:: RECORDS FOR THIS TASK ::
-- ==== Sys2Proof/Tests/Slice0.lean ====
section
/-!
SUPPORT. Smoke tests of well-formedness, small tests of single commands against values taken from the manual, and for each
statement of the certificates concrete states and operands that meet its hypotheses together, clause by clause.
-/
namespace Sys2Proof.Tests
set_option Elab.async false
open Sys2Proof Sys2Proof.Machine

/-! ### Small states -/

/-- A command of a core's queue that starts on beat 100. -/
def entry (x : Cmd) : QEntry :=
  { cmd := x, start := 100, stream := .fwd, step := 5, opcode := 0, engine := 0, pc := 0, bank := 0 }

/-- Core 0 running on beat 100, a slot of context 0. -/
def runner : Core := { st := .running, slot := some 0, sbc := 100 }

/-- Context 0 on cluster 0, its one slot at core 0, loaded and running. -/
def ctx0 : Ctx := { valid := true, first := 0, count := 1, loaded := true, running := true, slots := [0] }

/-- `s` with PERST# deasserted and the host's link trained. -/
def wired (s : State) : State := s.modPower fun p => { p with perst := false, trained := true }

/-- The module at READY with a core 0 and context 0. -/
def base (k : Core) : State :=
  let s := (((wired State.reset).setCore 0 k).setCtx 0 ctx0).setField .hubState [] 2 0 4
  { s with dev := { s.dev with period := 50 } }

/-- `base` with a command at the head of queue `q` of core 0. -/
def run (q : Nat) (x : Cmd) : State := base { runner with seqr := { queues := [(q, [entry x])] } }

/-- A bounded form of writes that are performed at once. -/
theorem direct_of (s : State) (c a n : Nat) (h : ∀ i, i < n → s.regulator c (a + i) = none ∧ s.inCave (a + i) = false) : s.direct c a n := by
  intro x hx hn
  have e := h (x - a) (by omega)
  rwa [show a + (x - a) = x by omega] at e

/-- A bounded form of reads that pass no regulator. -/
theorem unregulated_of (s : State) (c a n : Nat) (h : ∀ i, i < n → s.regulator c (a + i) = none) : s.unregulated c a n := by
  intro x hx hn
  have e := h (x - a) (by omega)
  rwa [show a + (x - a) = x by omega] at e

/-! ### Gates, decoding and boundaries -/

theorem witness_StepRunsTheFrontCommand :
    ({ State.reset with pending := [.refLoss, .trigIn] } : State).pending = Instr.refLoss :: [.trigIn] := rfl

theorem witness_IdleStepsAndWords :
    State.reset.pending = [] ∧ State.reset.nv.power.stopAt = none ∧ (State.reset.modPower fun p => { p with rails := false }).nv.power.rails = false ∧
    State.reset.nv.power.rails = true ∧ State.reset.hubState ≠ 6 ∧ State.reset.due = none := by decide +kernel
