-- ==== Sys2Proof/Machine/Core.lean ====
section
/-! DEFINITION. The machine as the host runs it (Host/Core.lean). -/

def Sys2Proof.core : Host.Core :=
  { State := Sys2Proof.Machine.State
    Fault := Sys2Proof.Machine.Fault
    Refusal := Sys2Proof.Machine.Refusal
    step := Sys2Proof.Machine.step
    reset := Sys2Proof.Machine.State.reset }
end

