-- ==== Sys2Proof/Tests/Slice0.lean ====
section
/-! SUPPORT. The model's own tests, each about one word or one operation on a small state, and for every statement with
hypotheses a state that meets them. The expected values are those of spec/95_test_vectors.md; each test names the
section or the vector it comes from. A framebuffer row is written as a number, bit x being the cell of column x. -/

namespace Sys2Proof.Tests

open Sys2Proof Sys2Proof.Machine

/-- The next state of an outcome. -/
def nextOf : Outcome → Option State
  | .next t => some t
  | .fault _ => none
  | .refused _ => none

/-- The launch state L0 of some words (spec/95_test_vectors.md section 0). -/
def launch (words : List Word) : State :=
  { State.reset with memory := State.reset.memory.writeBytes 512 (words.flatMap bytesOfWord) }

/-- What `f` reads of the state one step after `s`. -/
def stepped {α : Type} (s : State) (f : State → α) : Option α := (nextOf (step s)).map f

/-- `s` with some registers written. -/
def withRegs (s : State) (rs : List (Reg × Byte)) : State := rs.foldl (fun s r => s.setReg r.1 r.2) s

/-- `s` with some bytes at an address. -/
def withBytes (s : State) (a : Nat) (bytes : List Byte) : State := { s with memory := s.memory.writeBytes a bytes }

/-- `s` with some keys pressed. -/
def withKeys (s : State) (ks : List Key) : State := ks.foldl (fun s (k : Key) => { s with keypad := s.keypad.set k true }) s

/-- `s` with row y of the display set. -/
def withRow (s : State) (y : Fin 32) (row : PixelRow) : State := { s with display := s.display.set y row }

/-- Row y of the display. -/
def rowOf (s : State) (y : Fin 32) : PixelRow := s.display.get y

/-! ## WellFormed: each check refuses an ill-formed term -/

/-- T1 and section 2.1: near misses and a machine-code call are no instruction words. -/
theorem test_illformed_words :
    wordWellFormed 0x00F1#16 = false ∧ wordWellFormed 0x5CD1#16 = false ∧ wordWellFormed 0x8AB9#16 = false ∧
      wordWellFormed 0x0000#16 = false ∧ wordWellFormed 0x00E0#16 = true := by decide

/-- A Super-CHIP row (R101) stands in no table. -/
theorem test_illformed_row : OpcodeRow.wellFormed ⟨"SCR", 0xFFFF#16, 0x00FB#16⟩ = false := by decide

theorem test_wellformed_instruction : (Instr.drw 1 2 5#4).wellFormed = true := by decide

/-- R323: an image of 3585 bytes does not fit, one of 3584 does. -/
theorem test_illformed_image :
    imageWellFormed 3584 (List.replicate 3585 0) = false ∧ imageWellFormed 3584 (List.replicate 3584 0) = true := by
  exact ⟨decide_eq_false (by rw [List.length_replicate]; decide), decide_eq_true (by rw [List.length_replicate])⟩

/-- R262: key 16 does not exist. -/
theorem test_illformed_key : keyIndexWellFormed 16 16 = false ∧ keyIndexWellFormed 16 15 = true := by decide

/-- R96: the table has 34 rows, no two of one mnemonic. -/
theorem test_table_has_34_rows : opcodeRows.length = 34 ∧ (opcodeRows.map (·.mnemonic)).Nodup := by decide

/-- R6: the parameters take the values of its table. -/
theorem test_parameters :
    (params.memSize, params.fontBase, params.glyphBytes, params.fontBytes, params.progBase, params.progMax) =
      (4096, 0, 5, 80, 0x200, 3584) ∧
    (params.nregs, params.regBits, params.iBits, params.pcBits, params.timerBits, params.stackDepth, params.nkeys) =
      (16, 8, 16, 16, 8, 16, 16) ∧
    (params.dispW, params.dispH, params.instrBytes, params.lcgA, params.lcgC, params.lcgM, params.seedInit) =
      (64, 32, 2, 75, 74, 65536, 888) ∧
    (params.shiftSource, params.jumpOffsetReg, params.flagWriteLast, params.redrawInit) = (.vx, 0, true, false) :=
  ⟨rfl, rfl, rfl, rfl⟩
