-- ==== Sys2Proof/Machine/Catalog.lean ====
section
/-! DEFINITION. The catalog's eleven commands (40_command_catalog.md). To the block each is WRITE with the command's
opcode and nothing more (R93): the data is sent as given, reads capture nothing (R56), and the two software resets
reset the DAC, not the block. -/

namespace Sys2Proof.Machine

/-- NOP, opcode 0x0: a frame like any other, not elided (R81). -/
def execNop (data : Data) (sel : Nat) (s : State) : Host.Outcome State Fault Refusal := sendWrite 0x0#4 data sel s

/-- WRITE_TO_INPUT, opcode 0x1 (R82). -/
def execWriteToInput (data : Data) (sel : Nat) (s : State) : Host.Outcome State Fault Refusal :=
  sendWrite 0x1#4 data sel s

/-- UPDATE_DAC, opcode 0x2 (R83). -/
def execUpdateDac (data : Data) (sel : Nat) (s : State) : Host.Outcome State Fault Refusal :=
  sendWrite 0x2#4 data sel s

/-- WRITE_AND_UPDATE, opcode 0x3 (R84). -/
def execWriteAndUpdate (data : Data) (sel : Nat) (s : State) : Host.Outcome State Fault Refusal :=
  sendWrite 0x3#4 data sel s

/-- WRITE_CONTROL, opcode 0x4: the data is not forced to CONTROL_REG_VAL and not checked (R85). -/
def execWriteControl (data : Data) (sel : Nat) (s : State) : Host.Outcome State Fault Refusal :=
  sendWrite 0x4#4 data sel s

/-- SOFTWARE_DATA_RESET, opcode 0x7 (R86). -/
def execSoftwareDataReset (data : Data) (sel : Nat) (s : State) : Host.Outcome State Fault Refusal :=
  sendWrite 0x7#4 data sel s

/-- DISABLE_DAISY_CHAIN, opcode 0x9 (R87). -/
def execDisableDaisyChain (data : Data) (sel : Nat) (s : State) : Host.Outcome State Fault Refusal :=
  sendWrite 0x9#4 data sel s

/-- READ_INPUT, opcode 0xA: transmitted, nothing is read (R88, R56). -/
def execReadInput (data : Data) (sel : Nat) (s : State) : Host.Outcome State Fault Refusal :=
  sendWrite 0xA#4 data sel s

/-- READ_DAC, opcode 0xB: transmitted, nothing is read (R89, R56). -/
def execReadDac (data : Data) (sel : Nat) (s : State) : Host.Outcome State Fault Refusal :=
  sendWrite 0xB#4 data sel s

/-- READ_CONTROL, opcode 0xC: transmitted, nothing is read (R90, R56). -/
def execReadControl (data : Data) (sel : Nat) (s : State) : Host.Outcome State Fault Refusal :=
  sendWrite 0xC#4 data sel s

/-- SOFTWARE_FULL_RESET, opcode 0xF (R91). -/
def execSoftwareFullReset (data : Data) (sel : Nat) (s : State) : Host.Outcome State Fault Refusal :=
  sendWrite 0xF#4 data sel s

end Sys2Proof.Machine
end

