-- ==== Sys2Proof/Machine/Driver.lean ====
section
/-! DEFINITION. The host's two operations (41_transaction_driver.md): INIT, and WRITE with any of the sixteen opcode
values. Each is one tick with that command on the command port (R101 to R103). -/

namespace Sys2Proof.Machine

/-- INIT (R104). -/
def execInit (s : State) : Host.Outcome State Fault Refusal := .next (s.tick (some initPorts))

/-- WRITE with its opcode as four plain bits; a reserved one is the InvalidOpcode fault (R105, R71). -/
def execWrite (op : Opcode) (data : Data) (sel : Nat) (s : State) : Host.Outcome State Fault Refusal :=
  sendWrite op data sel s

end Sys2Proof.Machine
end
:::
_PROBLEM TO SOLVE_
Count how many lines in the entries contain "nextOf", then state that number alone.

_WRITTEN RESPONSE_
2